Hypocalcemia is a significant postoperative complication of thyroid surgery that can cause severe symptoms and lengthen hospitalisation.57

Dietary modifications:

Dietary changes are a non-invasive strategy that can give quantitative results. To minimise thyroid inflammation, anti-inflammatory substances such as vitamin D, antioxidants, monounsaturated and polyunsaturated fatty acids, magnesium, and zinc are essential. Thyroid hormone synthesis and metabolism are aided by iodine and selenium. Because of the high prevalence of anaemia and cardiovascular illness in this group of Hashimoto's thyroiditis patients, an adequate intake of iron, folic acid, and vitamin B12 is also essential. Gluten and lactose should be avoided in the presence of food intolerances or disorders such as celiac disease, according to recent research. One of the fundamentals of a well-balanced diet is to restrict pro-inflammatory foods such as saturated fats, sweets, and refined carbs.58

Conclusion:

Hashimoto's thyroiditis (HT) is an autoimmune condition characterized by the infiltration of lymphocytes into the thyroid tissue, resulting in hypothyroidism. The onset of HT is influenced by genetic factors, environmental triggers, and hormonal changes, particularly in women.

Crucial diagnostic tools such as ultrasonography and specific antibodies aid in identifying HT. The pathophysiology involves both cellular and humoral immunity, with significant roles played by CD8+ T lymphocytes, B cells, and follicular helper T cells. The complexity of HT is contributed to by genetic elements, environmental factors, and dietary components.

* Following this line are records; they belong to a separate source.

-- ==== Sys2Proof/Machine/PoolMap.lean ====
section
/-! DEFINITION. The pool map (R238 to R243): from a pool physical address to its home keystone and stack-local address; the blocks
and regions of the pool (R241, R244, R246), hop counts (R278), and what of the pool an agent reaches. -/

namespace Sys2Proof.Machine

open Sys2Proof

/-- K: the keystones of the build (R238). The map does not change when a keystone leaves service (R514). -/
def State.kCount (s : State) : Nat := (buildKeys s.build).length

/-- The size of a row: K GiB (R238). -/
def State.rowSize (s : State) : Nat := 2 ^ 30 * s.kCount

/-- The first PPA with no memory behind it (R239). -/
def State.poolSize (s : State) : Nat := 64 * s.rowSize

/-- The rotation term f(r) (R242). -/
def mapRot (r : Nat) : Nat :=
  (r % 32) ^^^ (r / 2 ^ 5 % 32) ^^^ (r / 2 ^ 10 % 32) ^^^ (r / 2 ^ 15 % 8)

/-- Keystone groups present, in rising order (R15, R242). -/
def State.groups (s : State) : List Nat := ((buildKeys s.build).map (· / 3)).eraseDups

/-- Region d of a PPA (R241). -/
def State.regionOf (s : State) (ppa : Nat) : Nat := ppa / s.rowSize / 8

/-- Whether region d is NEAR (R241): region 7 never is, nor any region of a build with fewer than three keystones. -/
def State.isNear (s : State) (d : Nat) : Bool := d < 7 && 3 ≤ s.kCount && (s.reg 0x24008).getLsbD d

/-- The home keystone and the stack-local address of a PPA (R242); none where there is no memory (R239). -/
def State.poolMap (s : State) (ppa : Nat) : Option (Nat × Nat) :=
  if s.poolSize ≤ ppa then none
  else
    let row := ppa / s.rowSize
    let o := ppa % s.rowSize
    let near := s.isNear (row / 8)
    let gi := o / (3 * 2 ^ 30)
    let o' := if near then o % (3 * 2 ^ 30) else o
    let n := if near then 3 else s.kCount
    let g := o' / 2 ^ 12
    let r := g / n
    let q := (g + mapRot r) % n
    let key := if near then 3 * s.groups.getD gi 0 + q else (buildKeys s.build).getD q 0
    some (key, 2 ^ 30 * row + 2 ^ 12 * r + ppa % 2 ^ 12)

/-- The PPA of a stack-local address of keystone k: the inverse of R242. -/
def State.poolUnmap (s : State) (k sla : Nat) : Nat :=
  let row := sla / 2 ^ 30
  let r := sla % 2 ^ 30 / 2 ^ 12
  let near := s.isNear (row / 8)
  let n := if near then 3 else s.kCount
  let q := if near then k % 3 else (buildKeys s.build).idxOf k
  let gi := if near then s.groups.idxOf (k / 3) else 0
  row * s.rowSize + 3 * 2 ^ 30 * gi + 2 ^ 12 * (r * n + (q + 32 * n - mapRot r) % n) + sla % 2 ^ 12

/-- The home and the stack-local line of a line number (PPA div 64). -/
def State.homeOf (s : State) (line : Nat) : Option (Nat × Nat) :=
  match s.poolMap (64 * line) with
  | some (k, sla) => some (k, sla / 64)
  | none => none

/-- Whether keystone k is in service (Table 10.6). -/
def State.keyUp (s : State) (k : Nat) : Bool := (s.reg 0x24004).getLsbD k

/-- The home of a line when it has one in service (R239, R514). -/
def State.homeUp (s : State) (line : Nat) : Option Nat :=
  match s.homeOf line with
  | some (k, _) => if s.keyUp k then some k else none
  | none => none

/-- The first PPA of the foundation row (R244). -/
def State.foundation (s : State) : Nat := 63 * s.rowSize

/-- The code window's first PPA (R483). -/
def State.codeWindow (s : State) : Nat := s.foundation + 0x01800000

/-- The block of a PPA (R246), 256 MiB each; carvable when it lies in rows 0 to 62 (R244). -/
def blockOf (ppa : Nat) : Nat := ppa / 2 ^ 28
def State.carvable (s : State) (b : Nat) : Bool := b < 63 * 4 * s.kCount

/-- The extent that covers a block. -/
def State.extOf (s : State) (b : Nat) : Option (Nat × Extent) := s.extents.find? (fun e => e.2.first ≤ b && b < e.2.first + e.2.len)

/-- A host domain holds a block in GRANTED or RELEASING (R252). -/
def State.holds (s : State) (h b : Nat) : Bool :=
  match s.extOf b with
  | some (_, e) => (e.st == .granted || e.st == .releasing) && e.holders.contains h
  | none => false

/-- SOURCE[d] and RSHARE[d] of a line's region (R277 to R279). -/
def State.srcNearest (s : State) (line : Nat) : Bool := (s.reg 0x28000).getLsbD (s.regionOf (64 * line))
def State.rshare (s : State) (line : Nat) : Bool := (s.reg 0x28000).getLsbD (8 + s.regionOf (64 * line))

/-! ## Agents (Table 11.1) -/

def aidLadle (l : Nat) : Nat := 0x080 + l
def aidHd (h : Nat) : Nat := 0x100 + h
def isCruAid (a : Nat) : Bool := a < 72
def isLadleAid (a : Nat) : Bool := 0x080 ≤ a && a < 0x0C0
def isCoreAid (a : Nat) : Bool := 0x0C0 ≤ a && a < 0x0D0
def isHostAid (a : Nat) : Bool := 0x100 ≤ a && a < 0x180

/-- The die site of an agent; a host stands at its gate's E-die (R278). -/
def siteAid (a : Nat) : Nat :=
  if isCruAid a then siteCru a
  else if isLadleAid a then siteE ((a - 0x80) / 16)
  else if isCoreAid a then siteE ((a - 0xC0) / 4)
  else siteE ((a - 0x100) / 16 / 2)

/-- Hops between two sites (R278). -/
def hops (x y : Nat) : Nat :=
  (max (x % 10) (y % 10) - min (x % 10) (y % 10)) + (max (x / 10) (y / 10) - min (x / 10) (y / 10))

/-- The sharer-group bit of an agent (R268). -/
def groupBit (a : Nat) : Nat := if isCruAid a then 16 + a / 8 else (a - 0x100) / 8

/-- The sharer vector with an agent's group added. -/
def vecAdd (v : BitVec 25) (a : Nat) : BitVec 25 := v ||| BitVec.ofNat 25 (2 ^ groupBit a)

/-- Whether a vector covers an agent. -/
def vecHas (v : BitVec 25) (a : Nat) : Bool := v.getLsbD (groupBit a)

/-- Whether a crucible is snooped: it is neither RETIRED nor in STANDBY (R284), nor declared dead, when reclaim gives its answers
(R311). -/
def State.snooped (s : State) (n : Nat) : Bool := (s.cru n).st != .retired && (s.cru n).st != .standby && !s.dead.contains n

/-- Crucibles that snoops of a vector go to (R284). -/
def State.vecCrus (s : State) (v : BitVec 25) : List Nat :=
  (buildCrus s.build).filter (fun n => v.getLsbD (16 + n / 8) && s.snooped n)

/-- Attached host domains that Back-Invalidate snoops of a vector go to (R284, R312). -/
def State.vecHosts (s : State) (v : BitVec 25) : List Nat :=
  (s.attached.filter (fun h => v.getLsbD (h / 8))).map aidHd

/-! ## Requests -/

/-- REQ messages of Table 11.5: those that take a credit (R286). -/
def isReqKind : MsgKind → Bool
  | .rds | .rdx | .upg | .rdc | .wrf | .wrp | .wbd | .wbk | .evc | .ram => true
  | _ => false

/-- Who holds the credits an agent sends with: itself, or the gate of a host domain (R286, R291). -/
def creditKey (aid : Nat) : Nat := if isHostAid aid then 0x400 + (aid - 0x100) / 16 else aid

/-- Credits in use at a home by the holder of an agent's credits (R286): requests sent that are not yet admitted, without one resent with
the reserved credit of R291. -/
def State.creditsUsed (s : State) (aid k : Nat) : Nat :=
  let own (m : Msg) : Bool := creditKey m.aid == creditKey aid && !(s.ks k).resv.any (fun r => r.2.2 == m)
  (s.net.countP (fun m => isReqKind m.kind && m.home == k && own m)) + ((s.ks k).queue.countP own)

/-- REQ credits of their holder (R286). -/
def creditsOf (aid : Nat) : Nat := if isCruAid aid then 16 else if isHostAid aid then 64 else 4

/-- Tracker entries of the internal share (R290): the 4096 without one for every REQ credit and every reserved credit of the build. -/
def internalShare (b : Build) : Nat := 4096 - (17 * (buildCrus b).length + 230 * buildEdies b)

/-- Whether an internal transaction finds an entry in the tracker (R290). -/
def State.internalRoom (s : State) (k : Nat) : Bool := (s.ks k).txns.countP (·.kind != .client) < internalShare s.build

/-- Whether an agent holds a credit at a home. -/
def State.hasCredit (s : State) (aid k : Nat) : Bool := s.creditsUsed aid k < creditsOf aid

/-- A message put on its way. -/
def State.send (s : State) (m : Msg) : State := { s with net := s.net ++ [m] }

/-- The messages in flight without one copy of `m`. -/
def State.recv (s : State) (m : Msg) : State := { s with net := s.net.erase m }

/-- A fresh transaction tag. -/
def State.newTag (s : State) : Nat × State := (s.tags, { s with tags := s.tags + 1 })

/-- An access issued toward a target (R365). -/
def State.issue (s : State) (a : Access) : State := { s with outst := s.outst ++ [a] }

/-- An access completed. -/
def State.complete (s : State) (aid tag : Nat) : State :=
  { s with outst := s.outst.filter (fun a => !(a.aid == aid && a.tag == tag)) }

end Sys2Proof.Machine
end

Treatment options encompass levothyroxine therapy, adjusted based on the patient's weight and remaining thyroid function. Additionally, benefits may arise from selenium supplementation and vitamin D administration. Surgery, usually reserved for symptomatic cases, could be considered to enhance quality of life.

Dietary adjustments, emphasizing anti-inflammatory substances and avoiding pro-inflammatory foods, can complement HT management. Regular monitoring, especially during pregnancy and hormone therapy, is crucial. In essence, a comprehensive approach, taking into account genetic, environmental, and lifestyle factors, is essential for comprehending and addressing Hashimoto's thyroiditis.